My friends had driven me to the Port of Dandong to see the famous Yalu River Bridge. During the Korean War in the 1950s, a Chinese army crossed it to do battle with UN ground troops. The US Airforce bombed it, and its damaged structure remains in place today. A new bridge, not unlike the old one, has been constructed beside it.

North Korea: so near, and yet so far. Chinese tourists bemused and mystified by by this socio-political anachronism across the river. Jostling for boat-tickets on a rusty vessel tied to a pier next to the bridge. Everybody wanting to get a closer closer look at the edge of this strange society. Me included.

This tub will take us to within 50 metres of it. No closer. Trucks on the new bridge (the old one is missing a few spans courtesy of the USAF), rumbling and clanking their way across the Yalu River divide. Containers and freezers. Carrying food perhaps?

How come this small Stalinist society can cause so much trouble for everybody? Holding everyone over a barrel (including the Chinese Government). The Chinese tourists I speak to are mystified by such blackmailing, bullying behaviour. They remember their own bad old days, and wonder aloud why North Korea remains such a brutally repressive regime.

Chinese coast-guard vessels moored to pontoon beside a floating gin-palace on the decadent side of the river. They patrol the river at night. Protecting the motherland against refugees from Kim Jong Ill’s socialist paradise who are looking for a decent feed in capitalist China.
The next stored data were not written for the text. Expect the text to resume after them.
-- ==== Sys2Proof/Config.lean ====
section
/-! DEFINITION. What an implementation fixes and the free values: constants without a body, so that nothing can be
proved from their values. -/

namespace Sys2Proof

/-- A free word for each count of State.fresh: the value the spec leaves open at one place of one step (log entry 5). -/
opaque Config.freeWord : Nat → Word

/-- A free byte for each count of State.fresh and each index of a byte string left open (R291, R469; log entry 5). -/
opaque Config.freeByte : Nat → Nat → Byte

/-- The public key that the key engine derives from the 64-byte seed (R467), of 1,793 bytes where it is used. -/
opaque Config.falconPublic : List Byte → List Byte

/-- The compressed vector of a signature of the key engine: seed, message and Falcon nonce (R470, R471). -/
opaque Config.falconSign : List Byte → List Byte → List Byte → List Byte

/-- Which path carries a flit of a collective, and which share of the data goes round in a step: by the collective's place in the slot
tables, what is asked, and the step and flit (R160; log entry 12). -/
opaque Config.flitPath : Nat × Nat → Nat → Nat × Nat → Nat

/-- The usable cells of a kind on another part, by ring coordinates, as this part knows them at an edge (R62; log entry 41). -/
opaque Config.partCells : Nat → Nat → Nat → Nat

/-- The size of BAR4 that the host has chosen (Table 12.4). -/
opaque Config.bar4Size : Nat

end Sys2Proof
end

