-- ==== Sys2Proof/Machine/Falcon.lean ====
section
/-! DEFINITION. Falcon-1024 verification (R465, Table 15.6): the encodings of a public key and of a padded signature, the hash to a point, the
product with the public key and the norm bound, as the Falcon specification 1.2 has them (log entry 6). -/

namespace Sys2Proof.Machine

/-- The modulus, and the bound on the square of a signature's norm. -/
def falconQ : Nat := 12289
def falconBound : Nat := 70265242

/-! ## Encodings -/

/-- The coefficients of a public key: 14 bits each, the most significant bit first. -/
def keyCoeffs (bs : List Byte) : List Nat :=
  let v := bs.foldl (fun a b => a * 256 + b.toNat) 0
  (List.range 1024).map (fun i => v / 2 ^ (14 * (1023 - i)) % 2 ^ 14)
def keyOk (k : List Byte) : Bool :=
  k.length == 1793 && k.getD 0 0 == 0x0A && (keyCoeffs (k.drop 1)).all (fun c => decide (c < falconQ))

/-- The bits of a byte string, the most significant of each byte first. -/
def bitsMsb (bs : List Byte) : List Bool := bs.flatMap (fun b => (List.range 8).map (fun i => b.getLsbD (7 - i)))

/-- The length of the run of zeros that a bit string begins with, and what follows the 1 that ends it. -/
def unaryRun : List Bool → Option (Nat × List Bool)
  | [] => none
  | true :: r => some (0, r)
  | false :: r => (unaryRun r).map (fun e => (e.1 + 1, e.2))

/-- n coefficients of a compressed vector: a sign, seven low bits, the rest in unary; zero has one encoding only. What is left is padding. -/
def unpackVector : Nat → List Bool → Option (List Int × List Bool)
  | 0, bs => some ([], bs)
  | n + 1, bs =>
    match bs.splitAt 8 with
    | (sign :: low, r) =>
      if low.length < 7 then none
      else match unaryRun r with
        | none => none
        | some (k, r) =>
          let v : Nat := low.foldl (fun a b => 2 * a + bit b) 0 + 128 * k
          if sign && v == 0 then none
          else (unpackVector n r).map (fun e => ((if sign then -(v : Int) else (v : Int)) :: e.1, e.2))
    | _ => none

/-- The vector of a signature, where its padding is zero. -/
def sigVector (bs : List Byte) : Option (List Int) :=
  match unpackVector 1024 (bitsMsb bs) with
  | some (v, pad) => if pad.all (fun b => !b) then some v else none
  | none => none

/-! ## The hash to a point -/

/-- The first n blocks of 136 bytes of the output of SHAKE256. -/
def squeeze : Nat → List Word → List Byte
  | 0, _ => []
  | n + 1, a => (a.flatMap (fun w => leBytes 8 w.toNat)).take 136 ++ squeeze n (keccakF a)

/-- The state of SHAKE256 that has taken a message. -/
def absorbed (msg : List Byte) : List Word :=
  let m := msg ++ shakePad msg.length
  (chunksOf 136 (m.length / 136 + 1) m).foldl absorb (List.replicate 25 0)

/-- The coefficients from 16-bit numbers, the most significant byte first; a number of 5 q or more is passed over. Of 64 blocks of output,
four times what is needed, none remains to be seen (log entry 6). -/
def hashPoint (msg : List Byte) : List Int :=
  ((((chunksOf 2 4352 (squeeze 64 (absorbed msg))).map (fun e => 256 * (e.getD 0 0).toNat + (e.getD 1 0).toNat)).filter
    (fun t => decide (t < 5 * falconQ))).take 1024).map (fun t => ((t % falconQ : Nat) : Int))

/-! ## The ring of polynomials modulo x¹⁰²⁴ + 1 and q -/

/-- A polynomial times x. -/
def timesX (p : List Int) : List Int := -(p.getLastD 0) :: p.dropLast

/-- The product of two polynomials. -/
def polyMul (a b : List Int) : List Int :=
  (a.foldl (fun (s : List Int × List Int) c => (List.zipWith (fun x y => (x + c * y) % (falconQ : Int)) s.1 s.2, timesX s.2))
    (List.replicate b.length 0, b)).1

/-- The representative of least absolute value. -/
def centred (x : Int) : Int :=
  let r := x % (falconQ : Int)
  if (falconQ : Int) < 2 * r then r - falconQ else r

def normSq (v : List Int) : Nat := v.foldl (fun n x => n + x.natAbs ^ 2) 0

/-- A vector s2 verifies for a point c and a public key h: (c - s2 h, s2) is short enough. -/
def shortEnough (c s2 h : List Int) : Bool :=
  let s1 := List.zipWith (fun x y => centred (x - y)) c (polyMul s2 h)
  decide (normSq s1 + normSq s2 ≤ falconBound)

/-- A signature over a 64-byte message verifies (R465, R466): the encodings are right, and the vector that it holds is short enough for the hash
of its nonce with the message. -/
def sigOk (key msg sig : List Byte) : Bool :=
  keyOk key && sig.length == 1280 && sig.getD 0 0 == 0x3A &&
  (match sigVector (sig.drop 41) with
  | some s2 => shortEnough (hashPoint (slice sig 1 40 ++ msg)) s2 ((keyCoeffs (key.drop 1)).map (fun n => (n : Int)))
  | none => false)

end Sys2Proof.Machine
end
It is much less embarrassing for China to call these folk economic rather than political refugees. No matter. There is a linguistic way around every ideological conundrum. On this side of the river there is “Socialism with Chinese characteristics” (Go ask Zhang Zemin what this means. He was responsible this slogan), and on the other side there is the Democratic Peoples Republic of North Korea.

My God, these comrades have a way with words. The Democratic Peoples Republic of Korea, or DPRK. Over there. Just across the river.